TTAC has a new project car and it’s a beauty. Thanks to my dad who volunteered to drive from Austin to San Jose, I’m now the proud second owner of a 2000 Jeep Grand Cherokee Limited with 151,500 miles on the clock. If you’ve been following us on Facebook, then you might have guessed this project would involve a Jeep, but up till now I have kept the depth of the planned Jeep perversion secret. What I’ll be attempting over the next few months might be the dumbest thing I’ve ever done: converting a perfectly good unibody SUV into a “pickup.” Say what?

2000 Jeep Grand Comanche "30 Second Photoshop"

2000 Jeep Grand Comanche “30 Second Photoshop”
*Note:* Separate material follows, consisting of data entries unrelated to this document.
/-! onMotif -/

@[simp] theorem Chip.onMotif_regs (b : Beam) (f : MotifBeam → MotifBeam) (c : Chip) : (c.onMotif b f).regs = c.regs := rfl
@[simp] theorem Chip.onMotif_mem (b : Beam) (f : MotifBeam → MotifBeam) (c : Chip) : (c.onMotif b f).mem = c.mem := rfl
@[simp] theorem Chip.onMotif_ue (b : Beam) (f : MotifBeam → MotifBeam) (c : Chip) : (c.onMotif b f).ue = c.ue := rfl
@[simp] theorem Chip.onMotif_time (b : Beam) (f : MotifBeam → MotifBeam) (c : Chip) : (c.onMotif b f).time = c.time := rfl
@[simp] theorem Chip.onMotif_jrnQ (b : Beam) (f : MotifBeam → MotifBeam) (c : Chip) : (c.onMotif b f).jrnQ = c.jrnQ := rfl
@[simp] theorem Chip.onMotif_out (b : Beam) (f : MotifBeam → MotifBeam) (c : Chip) : (c.onMotif b f).out = c.out := rfl
@[simp] theorem Chip.onMotif_freeCount (b : Beam) (f : MotifBeam → MotifBeam) (c : Chip) : (c.onMotif b f).freeCount = c.freeCount := rfl
@[simp] theorem Chip.onMotif_reqs (b : Beam) (f : MotifBeam → MotifBeam) (c : Chip) : (c.onMotif b f).reqs = c.reqs := rfl
@[simp] theorem Chip.onMotif_prk (b : Beam) (f : MotifBeam → MotifBeam) (c : Chip) : (c.onMotif b f).prk = c.prk := rfl
@[simp] theorem Chip.onMotif_fs (b : Beam) (f : MotifBeam → MotifBeam) (c : Chip) : (c.onMotif b f).fs = c.fs := rfl
@[simp] theorem Chip.onMotif_vlm (b : Beam) (f : MotifBeam → MotifBeam) (c : Chip) : (c.onMotif b f).vlm = c.vlm := rfl
@[simp] theorem Chip.onMotif_cores (b : Beam) (f : MotifBeam → MotifBeam) (c : Chip) : (c.onMotif b f).cores = c.cores := rfl
@[simp] theorem Chip.onMotif_planes (b : Beam) (f : MotifBeam → MotifBeam) (c : Chip) : (c.onMotif b f).planes = c.planes := rfl
@[simp] theorem Chip.onMotif_palLive (b : Beam) (f : MotifBeam → MotifBeam) (c : Chip) : (c.onMotif b f).palLive = c.palLive := rfl
@[simp] theorem Chip.onMotif_palShadow (b : Beam) (f : MotifBeam → MotifBeam) (c : Chip) : (c.onMotif b f).palShadow = c.palShadow := rfl
@[simp] theorem Chip.onMotif_palLog (b : Beam) (f : MotifBeam → MotifBeam) (c : Chip) : (c.onMotif b f).palLog = c.palLog := rfl
@[simp] theorem Chip.onMotif_motif (b : Beam) (f : MotifBeam → MotifBeam) (c : Chip) : (c.onMotif b f).motif = c.motif := rfl
@[simp] theorem Chip.onMotif_apq (b : Beam) (f : MotifBeam → MotifBeam) (c : Chip) : (c.onMotif b f).apq = c.apq := rfl
@[simp] theorem Chip.onMotif_eye (b : Beam) (f : MotifBeam → MotifBeam) (c : Chip) : (c.onMotif b f).eye = c.eye := rfl
@[simp] theorem Chip.onMotif_eyeCoef (b : Beam) (f : MotifBeam → MotifBeam) (c : Chip) : (c.onMotif b f).eyeCoef = c.eyeCoef := rfl
@[simp] theorem Chip.onMotif_pipeFailed (b : Beam) (f : MotifBeam → MotifBeam) (c : Chip) : (c.onMotif b f).pipeFailed = c.pipeFailed := rfl
@[simp] theorem Chip.onMotif_bmo (b : Beam) (f : MotifBeam → MotifBeam) (c : Chip) : (c.onMotif b f).bmo = c.bmo := rfl
@[simp] theorem Chip.onMotif_snd (b : Beam) (f : MotifBeam → MotifBeam) (c : Chip) : (c.onMotif b f).snd = c.snd := rfl
@[simp] theorem Chip.onMotif_tmr (b : Beam) (f : MotifBeam → MotifBeam) (c : Chip) : (c.onMotif b f).tmr = c.tmr := rfl
@[simp] theorem Chip.onMotif_chk (b : Beam) (f : MotifBeam → MotifBeam) (c : Chip) : (c.onMotif b f).chk = c.chk := rfl
@[simp] theorem Chip.onMotif_bob (b : Beam) (f : MotifBeam → MotifBeam) (c : Chip) : (c.onMotif b f).bob = c.bob := rfl
@[simp] theorem Chip.onMotif_ser (b : Beam) (f : MotifBeam → MotifBeam) (c : Chip) : (c.onMotif b f).ser = c.ser := rfl
@[simp] theorem Chip.onMotif_drn (b : Beam) (f : MotifBeam → MotifBeam) (c : Chip) : (c.onMotif b f).drn = c.drn := rfl
@[simp] theorem Chip.onMotif_ltn (b : Beam) (f : MotifBeam → MotifBeam) (c : Chip) : (c.onMotif b f).ltn = c.ltn := rfl
@[simp] theorem Chip.onMotif_emb (b : Beam) (f : MotifBeam → MotifBeam) (c : Chip) : (c.onMotif b f).emb = c.emb := rfl
@[simp] theorem Chip.onMotif_lcy (b : Beam) (f : MotifBeam → MotifBeam) (c : Chip) : (c.onMotif b f).lcy = c.lcy := rfl
@[simp] theorem Chip.onMotif_dbg (b : Beam) (f : MotifBeam → MotifBeam) (c : Chip) : (c.onMotif b f).dbg = c.dbg := rfl
@[simp] theorem Chip.onMotif_host (b : Beam) (f : MotifBeam → MotifBeam) (c : Chip) : (c.onMotif b f).host = c.host := rfl
@[simp] theorem Chip.onMotif_tirba (b : Beam) (f : MotifBeam → MotifBeam) (c : Chip) : (c.onMotif b f).tirba = c.tirba := rfl
@[simp] theorem Chip.onMotif_rst (b : Beam) (f : MotifBeam → MotifBeam) (c : Chip) : (c.onMotif b f).rst = c.rst := rfl

/-! onEmb -/

@[simp] theorem Chip.onEmb_regs (f : EmbSt → EmbSt) (c : Chip) : (c.onEmb f).regs = c.regs := rfl
@[simp] theorem Chip.onEmb_mem (f : EmbSt → EmbSt) (c : Chip) : (c.onEmb f).mem = c.mem := rfl
@[simp] theorem Chip.onEmb_ue (f : EmbSt → EmbSt) (c : Chip) : (c.onEmb f).ue = c.ue := rfl
@[simp] theorem Chip.onEmb_time (f : EmbSt → EmbSt) (c : Chip) : (c.onEmb f).time = c.time := rfl
@[simp] theorem Chip.onEmb_jrnQ (f : EmbSt → EmbSt) (c : Chip) : (c.onEmb f).jrnQ = c.jrnQ := rfl
@[simp] theorem Chip.onEmb_out (f : EmbSt → EmbSt) (c : Chip) : (c.onEmb f).out = c.out := rfl
@[simp] theorem Chip.onEmb_freeCount (f : EmbSt → EmbSt) (c : Chip) : (c.onEmb f).freeCount = c.freeCount := rfl
@[simp] theorem Chip.onEmb_reqs (f : EmbSt → EmbSt) (c : Chip) : (c.onEmb f).reqs = c.reqs := rfl
@[simp] theorem Chip.onEmb_prk (f : EmbSt → EmbSt) (c : Chip) : (c.onEmb f).prk = c.prk := rfl
@[simp] theorem Chip.onEmb_fs (f : EmbSt → EmbSt) (c : Chip) : (c.onEmb f).fs = c.fs := rfl
@[simp] theorem Chip.onEmb_vlm (f : EmbSt → EmbSt) (c : Chip) : (c.onEmb f).vlm = c.vlm := rfl
@[simp] theorem Chip.onEmb_cores (f : EmbSt → EmbSt) (c : Chip) : (c.onEmb f).cores = c.cores := rfl
@[simp] theorem Chip.onEmb_planes (f : EmbSt → EmbSt) (c : Chip) : (c.onEmb f).planes = c.planes := rfl
@[simp] theorem Chip.onEmb_palLive (f : EmbSt → EmbSt) (c : Chip) : (c.onEmb f).palLive = c.palLive := rfl
@[simp] theorem Chip.onEmb_palShadow (f : EmbSt → EmbSt) (c : Chip) : (c.onEmb f).palShadow = c.palShadow := rfl
@[simp] theorem Chip.onEmb_palLog (f : EmbSt → EmbSt) (c : Chip) : (c.onEmb f).palLog = c.palLog := rfl
@[simp] theorem Chip.onEmb_motifB (f : EmbSt → EmbSt) (c : Chip) : (c.onEmb f).motifB = c.motifB := rfl
@[simp] theorem Chip.onEmb_motif (f : EmbSt → EmbSt) (c : Chip) : (c.onEmb f).motif = c.motif := rfl
@[simp] theorem Chip.onEmb_apq (f : EmbSt → EmbSt) (c : Chip) : (c.onEmb f).apq = c.apq := rfl
@[simp] theorem Chip.onEmb_eye (f : EmbSt → EmbSt) (c : Chip) : (c.onEmb f).eye = c.eye := rfl
@[simp] theorem Chip.onEmb_eyeCoef (f : EmbSt → EmbSt) (c : Chip) : (c.onEmb f).eyeCoef = c.eyeCoef := rfl
@[simp] theorem Chip.onEmb_pipeFailed (f : EmbSt → EmbSt) (c : Chip) : (c.onEmb f).pipeFailed = c.pipeFailed := rfl
@[simp] theorem Chip.onEmb_bmo (f : EmbSt → EmbSt) (c : Chip) : (c.onEmb f).bmo = c.bmo := rfl
@[simp] theorem Chip.onEmb_snd (f : EmbSt → EmbSt) (c : Chip) : (c.onEmb f).snd = c.snd := rfl
@[simp] theorem Chip.onEmb_tmr (f : EmbSt → EmbSt) (c : Chip) : (c.onEmb f).tmr = c.tmr := rfl
@[simp] theorem Chip.onEmb_chk (f : EmbSt → EmbSt) (c : Chip) : (c.onEmb f).chk = c.chk := rfl
@[simp] theorem Chip.onEmb_bob (f : EmbSt → EmbSt) (c : Chip) : (c.onEmb f).bob = c.bob := rfl
@[simp] theorem Chip.onEmb_ser (f : EmbSt → EmbSt) (c : Chip) : (c.onEmb f).ser = c.ser := rfl
@[simp] theorem Chip.onEmb_drn (f : EmbSt → EmbSt) (c : Chip) : (c.onEmb f).drn = c.drn := rfl
@[simp] theorem Chip.onEmb_ltn (f : EmbSt → EmbSt) (c : Chip) : (c.onEmb f).ltn = c.ltn := rfl
@[simp] theorem Chip.onEmb_lcy (f : EmbSt → EmbSt) (c : Chip) : (c.onEmb f).lcy = c.lcy := rfl
@[simp] theorem Chip.onEmb_dbg (f : EmbSt → EmbSt) (c : Chip) : (c.onEmb f).dbg = c.dbg := rfl
@[simp] theorem Chip.onEmb_host (f : EmbSt → EmbSt) (c : Chip) : (c.onEmb f).host = c.host := rfl
@[simp] theorem Chip.onEmb_tirba (f : EmbSt → EmbSt) (c : Chip) : (c.onEmb f).tirba = c.tirba := rfl
@[simp] theorem Chip.onEmb_rst (f : EmbSt → EmbSt) (c : Chip) : (c.onEmb f).rst = c.rst := rfl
This isn’t the first time I have floated this kind of idea before. My last inspired vision was the Comanche reborn out of a Jeep Patriot. Sadly Patriots are holding their resale value too well and after months of searching I was unable to find something worth cutting up. Undeterred by my setbacks I saw an ad for a high mile 2007 Patriot while I was visiting my folks near Austin, TX. Although the lead turned out to be a bust, my crazy parents decided to buy themselves a snazzy new 2014 Grand Cherokee because “we’re already at the dealer.” Gotta love the logic. After hours of bickering, the dealer offered $1800 for their immaculate daily driver and my brain shifted gears. I offered the same price and my dad, in a moment of uncharacteristic generosity, said “why don’t I just give it to you son.” My new plan was put into action.

It is now time for some disclosures and important statements. This project is obviously for entertainment value only. My entertainment value primarily, but if you find it interesting to watch then we’re on to something. This means that comments like “why don’t you sell it and buy a X instead?” are pointless. Also obvious is the fact that I’ve never done anything like this before so it is incredibly likely that I’ll be doing stupid things, getting things wrong and generally making an ass of myself. That’s just par for this course. While I may mention specific products, I’m not endorsing anything and no person or company has given this project any free stuff. (This makes me very sad.) Lastly, if you have any suggestions, know of any sources for parts, or are in the area and want to check the disaster out, let us know.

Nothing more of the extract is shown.